When the waters at the base of the Suburban Baths were drained, a skeleton came to light. It was 1980 and that skeleton was just the first of many human remains to be found, turning on its head the comforting idea that almost all the people of Herculaneum had survived the eruption of Vesuvius in 79 AD. The beach and the arches that held up the terrace of the baths and of the sacred area, which were used for maintaining and sheltering boats, turned out to be a cemetery of skeletons: over 250 were found along less than a hundred metres of seashore. The original conformation of the site was obliterated by the thick blanket of pyroclastic material, which pushed the coastline some hundreds of metres further out. In a desperate attempt to save themselves, the inhabitants of Herculaneum packed into the arcades that gave onto the sea, and it was here that the greatest number of victims were found. The contraction of the limbs shows that the bodies were subjected to high temperatures, and their open mouths that they were gasping for breath, with their windpipes blocked. Unlike the victims in Pompeii, who were buried by layers of ash that then hardened, the dozens of metres of ash that covered those trying to flee Herculaneum remained moist, gradually enveloping the bodies as the soft tissues decomposed, preserving the bones. Considering that the Romans used to cremate their dead, these skeletons are an exceptional discovery for biological anthropology, offering a virtual census of the population at the time.
On 3 August 1982, during excavation of the ancient marina, a charred wooden boat, placed upside down, was unearthed a few metres from the Suburban Baths. Near the keel was the skeleton of a man, probably a soldier, aged 37 and about 1.8 metres tall, wearing a belt from which hung a dagger and a gladius. A bag with twelve silver and two gold coins was found nearby. He had lost a number of teeth, probably in a fight – maybe the one in which he had been struck by a pointed weapon that had cut into his left femur. The regular development of his bones showed that his nutrition had been good and the head of his femur appeared worn down, as found in people who spend a long time riding. The carpentry tools found next to the skeleton – a bag containing a hammer and two chisels for wood – probably show how, in peacetime, the soldiers were used for construction work. He had probably just got off the boat, possibly a lifeboat, in a bid to rescue the many Herculaneans who had raced down to the beach. Here we see not just the lifestyle and customs of the time, but also the final hours of Herculaneum, with the feverish stampede of a panic-stricken population.
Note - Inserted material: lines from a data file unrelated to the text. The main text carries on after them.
-- ==== Sys2Proof/Machine/Defaults.lean ====
section
/-! DEFINITION. The values the blocks hold after power-on: the defaults of Tables 2-1, 3-1 and 11-1,
and each block's power-on state. -/

namespace Sys2Proof.Machine

/-- The default trajectory profile (Table 2-1). -/
def defaultProfile : Vector Nat 12 := #v[21, 43, 64, 85, 107, 128, 149, 171, 192, 213, 235, 256]

/-- The default line settings (Table 11-1), with the reset cause of a power-on (R206). -/
def defaultSettings : Settings where
  ambient := 400
  deadband := 80
  surveyPeriod := 250
  readingTimeout := 1500
  handlingTimeout := 8000
  minPushInterval := 15000
  coldWait := 30000
  holdDelay := 20
  fetchTimeout := 5000
  batchThreshold := 0
  batchDelay := 500
  ringLowMark := 4
  sliceTimeout := 2000
  supplyCeiling := 4000
  pairAlternation := 0
  profile := defaultProfile
  lastReset := .powerOn

/-- The default zone settings (Table 3-1). -/
def defaultZoneSettings : ZoneSettings where
  mode := .step
  blockSize := 4
  setpoint := 500
  budget := 400
  reload := true
  errorNotice := true
  endNotice := false

/-- A zone channel after power-on (R73). -/
def powerOnZone : Zone where
  settings := defaultZoneSettings
  state := .off
  request := false
  paused := false
  forced := false
  pendingEnd := .none
  blockCount := 0
  stopCode := .none
  remaining := 0
  slicesCompleted := 0
  energyDelivered := 0
  energyUncredited := 0

/-- The arbiter after power-on (R73). -/
def powerOnArbiter : Arbiter where
  zones := Vector.replicate 6 powerOnZone
  enable := false
  pause := false
  favour := .zone6
  sequence := 0
  slice := none
  sliceTimer := none

/-- The body of parameters that are all 0: a window's after power-on (R165), a PENDING entry's at
its allocation (R143). -/
def zeroBody : Body := ⟨0, 0, 0, 0, 0, 0, 0, 0, 0⟩

/-- The recipe table after power-on (R165, R177). -/
def powerOnRecipes : RecipeTable where
  entries := Vector.replicate 32 none
  windows := Vector.replicate 2 ⟨false, 0, 0, zeroBody, 0⟩
  replacement := 0
  wants := []
  writebacks := []

/-- The order ring after power-on (R140). -/
def powerOnRing : Ring where
  slots := Vector.replicate 64 .free
  reclaim := 0
  load := 0
  tail := 0
  occupied := 0
  queued := 0
  batch := 0
  batchTimer := none

/-- The thermal tracker after power-on (R28, R44). -/
def powerOnTracker : Tracker where
  train := []
  surveyTimer := none
  readingTimer := none
  clock := 0
  line := .stopped
  demand := Vector.replicate 6 false

/-- The cadence unit after either reset, before PRESS_STOP is looked at (R103). -/
def resetCadence : Cadence where
  line := .stopped
  manual := false
  pressStop := false
  supply := false
  holdDelay := none
  noLoad := false
  occupancyUnknown := true
  pendingCall := false
  operation := none
  handlingTimer := none
  minPush := none
  coldWait := .stopped
  purgeStep := 0
  exitVerdict := none
  readiness := .empty

/-- The attention unit after power-on: P holds RESTARTED, source 0, alone, and E is empty (R184). -/
def powerOnAttention : Attention := ⟨1, 0⟩

/-- The port after either reset, with the station address read from the pins (R202). -/
def resetPort (address : BitVec 5) : Port where
  inbound := none
  replyFrame := none
  discard := false
  receiver := .hunting
  station := address
  restartDue := false

/-- The pins with every level low. The spec gives no level of an input at power-on: DESIGN CHOICE
(log entry 2). Every output is negated (R103, R184, R202). -/
def lowPins : Pins where
  pressCall := false
  pressStop := false
  convReady := false
  guards := Vector.replicate 6 false
  address := 0
  push := false
  extract := false
  divert := false
  skip := false
  pressReady := false
  alert := false
  linkDe := false

end Sys2Proof.Machine
end

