/-- The recipe table after LOAD RECIPE of a present key (R157, R147). -/
def tableFilled (r : RecipeTable) (i : Fin 32) (e : Entry) (body : Body) (trim : Int) (policy : Nat) :
    RecipeTable :=
  { r with
    entries := r.entries.set i (some
      { key := e.key, state := .valid, body := body, policy := policyOfCode policy, trim := trim,
        learned := 0, pinned := e.pinned, useCount := e.useCount })
    replacement := r.replacement + 1
    wants := if e.state = .pending then r.wants.filter (fun w => w.entry ≠ i) else r.wants }

/-- The write-back list after a hand-over (R173). -/
def listAfter (list : List WritebackRecord) (x : WritebackRecord) : List WritebackRecord :=
  if x.key ∈ list.map WritebackRecord.key then
    list.map (fun r => if r.key = x.key then x else r)
  else list ++ [x]

/-- The write-back list has room for a record of a key (R149, R170). -/
abbrev ListHasRoom (list : List WritebackRecord) (key : Key) : Prop :=
  list.length < 8 ∨ key ∈ list.map WritebackRecord.key

/-- The state in which a hand-over of a record leaves the list, the attention sets and the counters (R173). -/
def handedOver (s : State) (x : WritebackRecord) : State :=
  eventCounted (sourcesRaised
    { s with recipes := { s.recipes with writebacks := listAfter s.recipes.writebacks x } } 0b100000#11) 15

/-- The state after the eviction of whatever an entry holds: a LEARNED one hands its record over (R149). -/
def evicted (s : State) (i : Fin 32) : State :=
  match s.recipes.entries[i] with
  | some e => if e.state = .learned then handedOver s ⟨e.key, e.trim, e.learned, .evicted⟩ else s
  | none => s

/-- The recipe table after LOAD RECIPE of an absent key into a way, whose occupant has been evicted (R158, R147). -/
def tableLoaded (r : RecipeTable) (i : Fin 32) (key : Key) (body : Body) (trim : Int) (policy : Nat) :
    RecipeTable :=
  { r with
    entries := r.entries.set i (some
      { key := key, state := .valid, body := body, policy := policyOfCode policy, trim := trim,
        learned := 0, pinned := false, useCount := 0 })
    replacement := r.replacement + 1 }

/-- The recipe table after an allocation for a posted key in a way, whose occupant has been evicted (R148, R147). -/
def tableAllocated (s : State) (r : RecipeTable) (i : Fin 32) (key : Key) : RecipeTable :=
  { r with
    entries := r.entries.set i (some
      { key := key, state := .pending, body := ⟨0, 0, 0, 0, 0, 0, 0, 0, 0⟩, policy := .writeThrough,
        trim := 0, learned := 0, pinned := false, useCount := 1 })
    replacement := r.replacement + 1
    wants := r.wants ++ [⟨key, i, s.tracker.clock, s.settings.fetchTimeout⟩] }

/-- An entry is found under a key (R142). -/
abbrev Found (s : State) (key : Key) (i : Fin 32) (e : Entry) : Prop :=
  s.recipes.keySearch key = some i ∧ s.recipes.entries[i] = some e

/-- The state with one table entry replaced. -/
def entrySet (s : State) (i : Fin 32) (e : Option Entry) : State :=
  { s with recipes := { s.recipes with entries := s.recipes.entries.set i e } }

/-- An entry that FLUSH UNPINNED flushes, if the list has room for it (R161). -/
abbrev Flushable (e : Entry) : Prop := e.state ≠ .pending ∧ e.pinned = false ∧ e.useCount = 0

/-- An entry that an index held has gone. -/
abbrev EntryGone (s t : State) (i : Fin 32) : Prop :=
  s.recipes.entries[i].isSome = true ∧ t.recipes.entries[i] = none

/-- The records FLUSH UNPINNED hands over: those of the LEARNED entries gone, in increasing index (R161). -/
def sweptRecords (s t : State) : List WritebackRecord :=
  (List.finRange 32).filterMap (fun i =>
    if t.recipes.entries[i].isNone then
      match s.recipes.entries[i] with
      | some e => if e.state = .learned then some ⟨e.key, e.trim, e.learned, .flushed⟩ else none
      | none => none
    else none)

/-- What FLUSH UNPINNED leaves (R161, R173): every flushable entry gone but LEARNED ones that met a full list,
every other entry as it was; the records of the LEARNED entries gone handed over one after another, WRITEBACK
raised and event 15 counted for each; and the reply with the two counts. -/
abbrev SweepLeaves (s t : State) : Prop :=
  (∀ i : Fin 32, t.recipes.entries[i] = s.recipes.entries[i] ∨ EntryGone s t i) ∧
  (∀ i : Fin 32, ∀ e, s.recipes.entries[i] = some e →
    (¬ Flushable e → t.recipes.entries[i] = some e) ∧
    (Flushable e → e.state = .valid → t.recipes.entries[i] = none) ∧
    (Flushable e → t.recipes.entries[i] = some e → 8 ≤ t.recipes.writebacks.length) ∧
    (e.state = .learned → t.recipes.entries[i] = none → KeysInSets s →
      ⟨e.key, e.trim, e.learned, .flushed⟩ ∈ t.recipes.writebacks)) ∧
  t.recipes.writebacks = (sweptRecords s t).foldl listAfter s.recipes.writebacks ∧
  t.attention = ⟨s.attention.pending ||| (if sweptRecords s t = [] then 0#11 else 0b100000#11),
    s.attention.enabled⟩ ∧
  t.counters = s.counters.mapIdx (fun _ c =>
    if c.selection = 15 then { c with count := c.count + BitVec.ofNat 32 (sweptRecords s t).length } else c) ∧
  t.recipes = { s.recipes with entries := t.recipes.entries, writebacks := t.recipes.writebacks } ∧
  t.reply = some ⟨.ok,
    [ BitVec.ofNat 8 ((List.finRange 32).countP (fun i =>
        s.recipes.entries[i].isSome && t.recipes.entries[i].isNone)),
      BitVec.ofNat 8 ((List.finRange 32).countP (fun i =>
        t.recipes.entries[i].any (fun e => decide (Flushable e)))) ]⟩ ∧
  t = { s with
    recipes := t.recipes, attention := t.attention, counters := t.counters, reply := t.reply
    pins := { s.pins with alert := t.pins.alert } }
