/-- Every step keeps every record's Tm within AMBIENT..25600 and its Sx within 0..4000: creation, update, heat
step and exit reading clamp them, and AMBIENT cannot change under a record. A thermal update and a heat step
keep them so whatever the recipe, the time and the share. Premise of the first: the settings are in range, which
`RangesKept` keeps. -/
def Obligations.TemperaturesStayInRange : Prop :=
  (∀ s t : State, SettingsInRange s → TemperaturesInRange s → step s = .next t → TemperaturesInRange t) ∧
  ∀ (s : State) (e : Nat) (r : BilletRecord), s.settings.ambient ≤ r.tm → r.tm ≤ 25600 → r.sx ≤ 4000 →
    (s.settings.ambient ≤ (s.updated r).tm ∧ (s.updated r).tm ≤ r.tm ∧ (s.updated r).sx ≤ r.sx) ∧
    (s.settings.ambient ≤ (s.heatStep e r).tm ∧ (s.heatStep e r).tm ≤ 25600 ∧ (s.heatStep e r).sx ≤ 4000) ∧
    s.heatStep e r = heated s e r
end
Founded during the Samnite period, Herculaneum was one of the circum-Vesuvian cities buried by the great eruption of Vesuvius in AD 79. This was the area hit by its most violent and sudden phenomena (pyroclastic flows mostly at high temperatures) and where it left its thickest deposits (up to 25 m).
The 0015 core sampling site is in the archaeological area of the Herculaneum excavations, on the ramp that goes down to the pumping plant and to the coastal tuff platform on which the ancient beach had formed. Straight cuts and grooves on this platform have been identified as traces of ancient quarrying activities for the extraction of blocks of tuff used for building the city. Where it has been uncovered by archaeological excavations, the tuffaceous platform, which was once out of the water, is now about 6.5 m below sea level due to the subsidence of the ground caused by volcanic-tectonic phenomena. A pumping system removes the groundwater, which would otherwise fill the area.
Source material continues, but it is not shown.